Crybaby, the Trump supporters will tweet. He won, get over it. But the president-elect is the one who seems to be having a hard time getting over it, or rising above, or inhabiting the responsibility -- the majesty -- of his new role.

“Elections have consequences, and at the end of the day, I won,” a newly sworn-in President Obama said eight years ago. So I accept: Trump won, Hillary Clinton lost. That has consequences for personnel and policy.

But the manner of winning and the scope of victory also have consequences. Let Trump proclaim his Electoral College “landslide” -- not true. Let him insist that he would have triumphed in the popular vote as well, “if you deduct the millions of people who voted illegally.” Deduct away, notwithstanding that there is zero evidence of such massive fraud.

Even by Trump math, he will preside over a deeply divided country. Half its citizens, or more, are worried about what a Trump presidency augurs. They doubt that he has the temperament or experience for the job. It is Trump’s responsibility to reassure and reach out to them. It is his duty to consider -- not summarily reject -- evidence that Russia may have intervened on his behalf.

 

This is the sixth presidential transition I have witnessed, beginning with Jimmy Carter to Ronald Reagan in 1980, and the mood of the city is like no other. Anxious does not begin to convey the profound sense of worry.

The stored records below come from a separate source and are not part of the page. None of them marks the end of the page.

-- ==== Sys2Proof/Laws/Encoding.lean ====
section
/-! SUPPORT. The laws of the command word: its fields read back, it is made of its fields, and the used bits of a word are
the used parts of its fields (spec/30_encoding.md R80 to R82). -/

namespace Sys2Proof

theorem cmd48_getLsbD (op a : BitVec 8) (d : BitVec 32) (i : Nat) :
    (cmd48 op a d).getLsbD i =
      if i < 32 then d.getLsbD i else if i < 40 then a.getLsbD (i - 32) else op.getLsbD (i - 40) := by
  rw [cmd48, BitVec.getLsbD_append, BitVec.getLsbD_append]
  split
  · rfl
  · by_cases h : i < 40
    · rw [if_pos h, if_pos (by omega)]
    · rw [if_neg h, if_neg (by omega), Nat.sub_sub]

@[simp] theorem op_cmd48 (op a : BitVec 8) (d : BitVec 32) : CmdWord.op (cmd48 op a d) = op := by
  apply BitVec.eq_of_getLsbD_eq
  intro i hi
  rw [CmdWord.op, BitVec.getLsbD_extractLsb', cmd48_getLsbD, if_neg (by omega), if_neg (by omega),
    decide_eq_true hi, Bool.true_and, Nat.add_sub_cancel_left]

@[simp] theorem a_cmd48 (op a : BitVec 8) (d : BitVec 32) : CmdWord.a (cmd48 op a d) = a := by
  apply BitVec.eq_of_getLsbD_eq
  intro i hi
  rw [CmdWord.a, BitVec.getLsbD_extractLsb', cmd48_getLsbD, if_neg (by omega), if_pos (by omega),
    decide_eq_true hi, Bool.true_and, Nat.add_sub_cancel_left]

@[simp] theorem d_cmd48 (op a : BitVec 8) (d : BitVec 32) : CmdWord.d (cmd48 op a d) = d := by
  apply BitVec.eq_of_getLsbD_eq
  intro i hi
  rw [CmdWord.d, BitVec.getLsbD_extractLsb', cmd48_getLsbD, if_pos (by omega), decide_eq_true hi, Bool.true_and,
    Nat.zero_add]

/-- A word is made of its fields. -/
theorem cmd48_fields (w : CmdWord) : cmd48 (CmdWord.op w) (CmdWord.a w) (CmdWord.d w) = w := by
  apply BitVec.eq_of_getLsbD_eq
  intro i hi
  rw [cmd48_getLsbD, CmdWord.op, CmdWord.a, CmdWord.d, BitVec.getLsbD_extractLsb', BitVec.getLsbD_extractLsb',
    BitVec.getLsbD_extractLsb']
  split
  · rw [decide_eq_true (by omega), Bool.true_and, Nat.zero_add]
  · split
    · rw [decide_eq_true (by omega), Bool.true_and]; congr 1; omega
    · rw [decide_eq_true (by omega), Bool.true_and]; congr 1; omega

theorem cmd48_and (op a op' a' : BitVec 8) (d d' : BitVec 32) :
    cmd48 op a d &&& cmd48 op' a' d' = cmd48 (op &&& op') (a &&& a') (d &&& d') := by
  apply BitVec.eq_of_getLsbD_eq
  intro i hi
  rw [BitVec.getLsbD_and, cmd48_getLsbD, cmd48_getLsbD, cmd48_getLsbD]
  split
  · rw [BitVec.getLsbD_and]
  · split <;> rw [BitVec.getLsbD_and]

theorem cmd48_inj {op a op' a' : BitVec 8} {d d' : BitVec 32} (h : cmd48 op a d = cmd48 op' a' d') :
    op = op' ∧ a = a' ∧ d = d' :=
  ⟨by simpa using congrArg CmdWord.op h, by simpa using congrArg CmdWord.a h, by simpa using congrArg CmdWord.d h⟩

/-- Keeping all 8 bits keeps the byte. -/
theorem and_ff (a : BitVec 8) : a &&& 255#8 = a := by
  have := BitVec.and_allOnes (x := a); simpa using this

/-- Keeping all 32 bits keeps the word. -/
theorem and_ffffffff (a : BitVec 32) : a &&& 4294967295#32 = a := by
  have := BitVec.and_allOnes (x := a); simpa using this

/-- Keeping the low 9 bits is the index field (30_encoding.md R81). -/
theorem and_1ff (a : BitVec 32) : a &&& 511#32 = (a.setWidth 9).setWidth 32 := by
  apply BitVec.eq_of_toNat_eq
  rw [BitVec.toNat_and, show (511#32).toNat = 2 ^ 9 - 1 from rfl, Nat.and_two_pow_sub_one_eq_mod, BitVec.toNat_setWidth,
    BitVec.toNat_setWidth]
  omega

end Sys2Proof
end

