@[simp] theorem endReset_ft : (endReset s).ft = s.ft := rfl
@[simp] theorem endReset_node : (endReset s).node = s.node := rfl
@[simp] theorem endReset_inq : (endReset s).inq = s.inq := rfl
@[simp] theorem endReset_root : (endReset s).root = s.root := rfl
@[simp] theorem endReset_nxt : (endReset s).nxt = s.nxt := rfl
@[simp] theorem endReset_treeV : (endReset s).treeV = s.treeV := rfl
@[simp] theorem endReset_ct : (endReset s).ct = s.ct := rfl
@[simp] theorem endReset_ict : (endReset s).ict = s.ict := rfl
@[simp] theorem endReset_tblV : (endReset s).tblV = s.tblV := rfl
@[simp] theorem endReset_pbuf : (endReset s).pbuf = s.pbuf := rfl
@[simp] theorem endReset_ubuf : (endReset s).ubuf = s.ubuf := rfl
@[simp] theorem endReset_ebits : (endReset s).ebits = s.ebits := rfl
@[simp] theorem endReset_cand : (endReset s).cand = s.cand := rfl
@[simp] theorem endReset_dead : (endReset s).dead = s.dead := rfl
@[simp] theorem endReset_dpos : (endReset s).dpos = s.dpos := rfl
@[simp] theorem endReset_stk : (endReset s).stk = s.stk := rfl
@[simp] theorem endReset_path : (endReset s).path = s.path := rfl
@[simp] theorem endReset_err : (endReset s).err = s.err := rfl
@[simp] theorem endReset_busy : (endReset s).busy = s.busy := rfl
@[simp] theorem endReset_inReset : (endReset s).inReset = false := rfl
@[simp] theorem endReset_bout : (endReset s).bout = s.bout := rfl
@[simp] theorem endReset_sout : (endReset s).sout = s.sout := rfl
@[simp] theorem endReset_rsps : (endReset s).rsps = s.rsps := rfl
@[simp] theorem endReset_rspPort : (endReset s).rspPort = s.rspPort := rfl
@[simp] theorem endReset_boPort : (endReset s).boPort = s.boPort := rfl
@[simp] theorem endReset_soPort : (endReset s).soPort = s.soPort := rfl
@[simp] theorem endReset_host : (endReset s).host = s.host := rfl

@[simp] theorem resetInput_ft : (resetInput s).ft = State.reset.ft := rfl
@[simp] theorem resetInput_node : (resetInput s).node = State.reset.node := rfl
@[simp] theorem resetInput_inq : (resetInput s).inq = State.reset.inq := rfl
@[simp] theorem resetInput_root : (resetInput s).root = State.reset.root := rfl
@[simp] theorem resetInput_nxt : (resetInput s).nxt = State.reset.nxt := rfl
@[simp] theorem resetInput_treeV : (resetInput s).treeV = State.reset.treeV := rfl
@[simp] theorem resetInput_ct : (resetInput s).ct = State.reset.ct := rfl
@[simp] theorem resetInput_ict : (resetInput s).ict = State.reset.ict := rfl
@[simp] theorem resetInput_tblV : (resetInput s).tblV = State.reset.tblV := rfl
@[simp] theorem resetInput_pbuf : (resetInput s).pbuf = State.reset.pbuf := rfl
@[simp] theorem resetInput_ubuf : (resetInput s).ubuf = State.reset.ubuf := rfl
@[simp] theorem resetInput_ebits : (resetInput s).ebits = State.reset.ebits := rfl
@[simp] theorem resetInput_cand : (resetInput s).cand = State.reset.cand := rfl
@[simp] theorem resetInput_dead : (resetInput s).dead = State.reset.dead := rfl
@[simp] theorem resetInput_dpos : (resetInput s).dpos = State.reset.dpos := rfl
@[simp] theorem resetInput_stk : (resetInput s).stk = State.reset.stk := rfl
@[simp] theorem resetInput_path : (resetInput s).path = State.reset.path := rfl
@[simp] theorem resetInput_err : (resetInput s).err = State.reset.err := rfl
@[simp] theorem resetInput_busy : (resetInput s).busy = State.reset.busy := rfl
@[simp] theorem resetInput_inReset : (resetInput s).inReset = true := rfl
@[simp] theorem resetInput_bout : (resetInput s).bout = s.bout := rfl
@[simp] theorem resetInput_sout : (resetInput s).sout = s.sout := rfl
@[simp] theorem resetInput_rsps : (resetInput s).rsps = s.rsps := rfl
@[simp] theorem resetInput_rspPort : (resetInput s).rspPort = State.reset.rspPort := rfl
@[simp] theorem resetInput_boPort : (resetInput s).boPort = State.reset.boPort := rfl
@[simp] theorem resetInput_soPort : (resetInput s).soPort = State.reset.soPort := rfl
@[simp] theorem resetInput_host : (resetInput s).host = s.host := rfl

end Sys2Proof.Machine
end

The Reagan parallel may be most instructive. His election was greeted with a degree of shocked condescension by a large segment of the city’s permanent establishment. The conservative blueprint of the Heritage Foundation was ascendant. The Reagan people swept into town for the inauguration, with their furs and limousines, and it felt like an invasion, a hostile takeover of government. Plus ca change.

But for all the disdain with which Reagan was greeted, the genial star of “Bedtime for Bonzo” was a far less frightening figure than Trump. He had governed the nation’s largest state; he had a clear, and clearly understood, political philosophy. The establishment may have disagreed with Reagan; it did not view him with dread.

Thus, the Washington Post editorial board, the day of Reagan’s inauguration, acknowledged “the political and ideological meaning of the Reagan victory,” yet noted approvingly that the new president “has shown ... an ease and openness and willingness to expand his perspective that is as admirable as it is essential -- essential to a successful presidency.”